START Extracted records

theorem revLookup_some {rev : List RevEntry} {cand : Bits} {s : Symbol} (h : revLookup rev cand = some s) :
    { sym := s, bits := cand } ∈ rev := by
  simp only [revLookup, Option.map_eq_some_iff] at h
  obtain ⟨e, he, rfl⟩ := h
  have hb : e.bits = cand := by simpa using List.find?_some he
  rw [← hb]
  exact List.mem_of_find?_eq_some he

/-- The rest of a code is read up to its last bit, where its symbol is emitted. -/
theorem decodeBits_code {rev : List RevEntry} (h : Distinguished rev) {e : RevEntry} (he : e ∈ rev)
    {cand rest : Bits} (hb : e.bits = cand ++ rest) (hr : rest ≠ []) (tail : Bits) (k start : Nat) :
    decodeBits rev k start cand (rest ++ tail) =
      match decodeBits rev (k + rest.length) (k + rest.length) [] tail with
      | .error r => .error r
      | .ok out => .ok (e.sym :: out) := by
  induction rest generalizing cand k with
  | nil => exact absurd rfl hr
  | cons b rest ih =>
    rw [List.cons_append, decodeBits]
    by_cases h0 : rest = []
    · subst h0
      rw [← hb, revLookup_entry h he]
      rfl
    · have hnone : revLookup rev (cand ++ [b]) = none := by
        refine revLookup_none fun f hf hfb => ?_
        have hpre : f.bits <+: e.bits := ⟨rest, by rw [hfb, hb]; simp⟩
        have hfe := h.2 f hf e he hpre
        rw [hfe, hb] at hfb
        have := congrArg List.length hfb
        simp only [List.length_append, List.length_cons, List.length_nil] at this
        exact h0 (List.eq_nil_of_length_eq_zero (by omega))
      rw [hnone]
      simp only
      rw [ih (by rw [hb]; simp) h0]
      simp only [List.length_cons]
      rw [show k + 1 + rest.length = k + (rest.length + 1) by omega]

/-- A concatenation of codes is read back symbol by symbol (R183). -/
theorem decodeBits_codes {rev : List RevEntry} (h : Distinguished rev) {es : List RevEntry}
    (hes : ∀ e ∈ es, e ∈ rev) (tail : Bits) (k : Nat) :
    decodeBits rev k k [] ((es.flatMap (·.bits)) ++ tail) =
      match decodeBits rev (k + (es.flatMap (·.bits)).length) (k + (es.flatMap (·.bits)).length) [] tail with
      | .error r => .error r
      | .ok out => .ok (es.map (·.sym) ++ out) := by
  induction es generalizing k with
  | nil =>
    simp only [List.flatMap_nil, List.nil_append, List.length_nil, Nat.add_zero, List.map_nil]
    split <;> simp_all
  | cons e es ih =>
    have he := hes e (by simp)
    rw [List.flatMap_cons, List.append_assoc,
      decodeBits_code h he (cand := []) rfl (h.1 e he), ih fun x hx => hes x (by simp [hx])]
    rw [List.length_append, ← Nat.add_assoc]
    cases decodeBits rev (k + e.bits.length + (List.flatMap (·.bits) es).length)
      (k + e.bits.length + (List.flatMap (·.bits) es).length) [] tail <;> rfl

theorem distinguished_of_codesOk {s : State} (h : CodesOk s) : Distinguished s.revEntries := by
  refine ⟨h.nonEmpty, fun e he f hf hp => ?_⟩
  have hs : e.sym = f.sym := by
    by_contra hne
    exact h.prefixFree e he f hf hne hp
  have h1 := (h.inverse e.sym e.bits).mpr he
  have h2 := (h.inverse f.sym f.bits).mpr hf
  rw [hs, h2] at h1
  cases e
  cases f
  simp_all

/-- A payload that is a concatenation of codes is read to its end. -/
theorem decodeBits_all {s : State} (h : CodesOk s) {es : List RevEntry} (he : ∀ e ∈ es, e ∈ s.revEntries) :
    decodeBits s.revEntries 0 0 [] (es.flatMap (·.bits)) = .ok (es.map (·.sym)) := by
  have hd := decodeBits_codes (distinguished_of_codesOk h) he [] 0
  rw [List.append_nil] at hd
  rw [hd]
  simp [decodeBits]

/-- Codes are taken off the front of a payload until none begins what is left (R178, R179). -/
theorem codes_and_rest {s : State} (h : CodesOk s) (payload : Bits) :
    ∃ (es : List RevEntry) (tail : Bits), (∀ e ∈ es, e ∈ s.revEntries) ∧
      payload = es.flatMap (·.bits) ++ tail ∧ ∀ e ∈ s.revEntries, ¬ e.bits <+: tail := by
  induction hn : payload.length using Nat.strong_induction_on generalizing payload with
  | _ n ih =>
    by_cases hx : ∃ e ∈ s.revEntries, e.bits <+: payload
    · obtain ⟨e, he, rest, rfl⟩ := hx
      have hpos := List.length_pos_of_ne_nil (h.nonEmpty e he)
      rw [List.length_append] at hn
      obtain ⟨es, tail, hes, hrest, hno⟩ := ih rest.length (by omega) rest rfl
      exact ⟨e :: es, tail, List.forall_mem_cons.mpr ⟨he, hes⟩,
        by rw [List.flatMap_cons, List.append_assoc, ← hrest], hno⟩
    · exact ⟨[], payload, by simp, rfl, fun e he hp => hx ⟨e, he, hp⟩⟩

/-- Bits of which no beginning is a code are never matched (R179). -/
theorem decodeBits_unmatched {rev : List RevEntry} {cand rest : Bits} {k start : Nat} (hne : cand ++ rest ≠ [])
    (h : ∀ e ∈ rev, e.bits <+: cand ++ rest → e.bits.length ≤ cand.length) :
    decodeBits rev k start cand rest =
      .error { cause := .unterminated, info := BitVec.ofNat 32 start } := by
  induction rest generalizing cand k with
  | nil =>
    rw [List.append_nil] at hne
    rw [decodeBits, if_neg hne]
  | cons b rest ih =>
    have hassoc : cand ++ [b] ++ rest = cand ++ b :: rest := by simp
    have hnone : revLookup rev (cand ++ [b]) = none := by
      refine revLookup_none fun e he heb => ?_
      have := h e he ⟨rest, by rw [heb, hassoc]⟩
      rw [heb, List.length_append, List.length_singleton] at this
      omega
    rw [decodeBits, hnone]
    simp only
    refine ih (by rw [hassoc]; exact hne) fun e he hp => ?_
    rw [hassoc] at hp
    have := h e he hp
    rw [List.length_append]
    omega

end Sys2Proof.Machine
end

END Extracted records

*The problem*
Set all the data down again, exactly as it reads above.

*Written response*
theorem revLookup_some {rev : List RevEntry} {cand : Bits} {s : Symbol} (h : revLookup rev cand = some s) :
    { sym := s, bits := cand } ∈ rev := by
  simp only [revLookup, Option.map_eq_some_iff] at h
  obtain ⟨e, he, rfl⟩ := h
  have hb : e.bits = cand := by simpa using List.find?_some he
  rw [← hb]
  exact List.mem_of_find?_eq_some he

/-- The rest of a code is read up to its last bit, where its symbol is emitted. -/
theorem decodeBits_code {rev : List RevEntry} (h : Distinguished rev) {e : RevEntry} (he : e ∈ rev)
    {cand rest : Bits} (hb : e.bits = cand ++ rest) (hr : rest ≠ []) (tail : Bits) (k start : Nat) :
    decodeBits rev k start cand (rest ++ tail) =
      match decodeBits rev (k + rest.length) (k + rest.length) [] tail with
      | .error r => .error r
      | .ok out => .ok (e.sym :: out) := by
  induction rest generalizing cand k with
  | nil => exact absurd rfl hr
  | cons b rest ih =>
    rw [List.cons_append, decodeBits]
    by_cases h0 : rest = []
    · subst h0
      rw [← hb, revLookup_entry h he]
      rfl
    · have hnone : revLookup rev (cand ++ [b]) = none := by
        refine revLookup_none fun f hf hfb => ?_
        have hpre : f.bits <+: e.bits := ⟨rest, by rw [hfb, hb]; simp⟩
        have hfe := h.2 f hf e he hpre
        rw [hfe, hb] at hfb
        have := congrArg List.length hfb
        simp only [List.length_append, List.length_cons, List.length_nil] at this
        exact h0 (List.eq_nil_of_length_eq_zero (by omega))
      rw [hnone]
      simp only
      rw [ih (by rw [hb]; simp) h0]
      simp only [List.length_cons]
      rw [show k + 1 + rest.length = k + (rest.length + 1) by omega]

/-- A concatenation of codes is read back symbol by symbol (R183). -/
theorem decodeBits_codes {rev : List RevEntry} (h : Distinguished rev) {es : List RevEntry}
    (hes : ∀ e ∈ es, e ∈ rev) (tail : Bits) (k : Nat) :
    decodeBits rev k k [] ((es.flatMap (·.bits)) ++ tail) =
      match decodeBits rev (k + (es.flatMap (·.bits)).length) (k + (es.flatMap (·.bits)).length) [] tail with
      | .error r => .error r
      | .ok out => .ok (es.map (·.sym) ++ out) := by
  induction es generalizing k with
  | nil =>
    simp only [List.flatMap_nil, List.nil_append, List.length_nil, Nat.add_zero, List.map_nil]
    split <;> simp_all
  | cons e es ih =>
    have he := hes e (by simp)
    rw [List.flatMap_cons, List.append_assoc,
      decodeBits_code h he (cand := []) rfl (h.1 e he), ih fun x hx => hes x (by simp [hx])]
    rw [List.length_append, ← Nat.add_assoc]
    cases decodeBits rev (k + e.bits.length + (List.flatMap (·.bits) es).length)
      (k + e.bits.length + (List.flatMap (·.bits) es).length) [] tail <;> rfl

theorem distinguished_of_codesOk {s : State} (h : CodesOk s) : Distinguished s.revEntries := by
  refine ⟨h.nonEmpty, fun e he f hf hp => ?_⟩
  have hs : e.sym = f.sym := by
    by_contra hne
    exact h.prefixFree e he f hf hne hp
  have h1 := (h.inverse e.sym e.bits).mpr he
  have h2 := (h.inverse f.sym f.bits).mpr hf
  rw [hs, h2] at h1
  cases e
  cases f
  simp_all

/-- A payload that is a concatenation of codes is read to its end. -/
theorem decodeBits_all {s : State} (h : CodesOk s) {es : List RevEntry} (he : ∀ e ∈ es, e ∈ s.revEntries) :
    decodeBits s.revEntries 0 0 [] (es.flatMap (·.bits)) = .ok (es.map (·.sym)) := by
  have hd := decodeBits_codes (distinguished_of_codesOk h) he [] 0
  rw [List.append_nil] at hd
  rw [hd]
  simp [decodeBits]

/-- Codes are taken off the front of a payload until none begins what is left (R178, R179). -/
theorem codes_and_rest {s : State} (h : CodesOk s) (payload : Bits) :
    ∃ (es : List RevEntry) (tail : Bits), (∀ e ∈ es, e ∈ s.revEntries) ∧
      payload = es.flatMap (·.bits) ++ tail ∧ ∀ e ∈ s.revEntries, ¬ e.bits <+: tail := by
  induction hn : payload.length using Nat.strong_induction_on generalizing payload with
  | _ n ih =>
    by_cases hx : ∃ e ∈ s.revEntries, e.bits <+: payload
    · obtain ⟨e, he, rest, rfl⟩ := hx
      have hpos := List.length_pos_of_ne_nil (h.nonEmpty e he)
      rw [List.length_append] at hn
      obtain ⟨es, tail, hes, hrest, hno⟩ := ih rest.length (by omega) rest rfl
      exact ⟨e :: es, tail, List.forall_mem_cons.mpr ⟨he, hes⟩,
        by rw [List.flatMap_cons, List.append_assoc, ← hrest], hno⟩
    · exact ⟨[], payload, by simp, rfl, fun e he hp => hx ⟨e, he, hp⟩⟩

/-- Bits of which no beginning is a code are never matched (R179). -/
theorem decodeBits_unmatched {rev : List RevEntry} {cand rest : Bits} {k start : Nat} (hne : cand ++ rest ≠ [])
    (h : ∀ e ∈ rev, e.bits <+: cand ++ rest → e.bits.length ≤ cand.length) :
    decodeBits rev k start cand rest =
      .error { cause := .unterminated, info := BitVec.ofNat 32 start } := by
  induction rest generalizing cand k with
  | nil =>
    rw [List.append_nil] at hne
    rw [decodeBits, if_neg hne]
  | cons b rest ih =>
    have hassoc : cand ++ [b] ++ rest = cand ++ b :: rest := by simp
    have hnone : revLookup rev (cand ++ [b]) = none := by
      refine revLookup_none fun e he heb => ?_
      have := h e he ⟨rest, by rw [heb, hassoc]⟩
      rw [heb, List.length_append, List.length_singleton] at this
      omega
    rw [decodeBits, hnone]
    simp only
    refine ih (by rw [hassoc]; exact hne) fun e he hp => ?_
    rw [hassoc] at hp
    have := h e he hp
    rw [List.length_append]
    omega

end Sys2Proof.Machine
end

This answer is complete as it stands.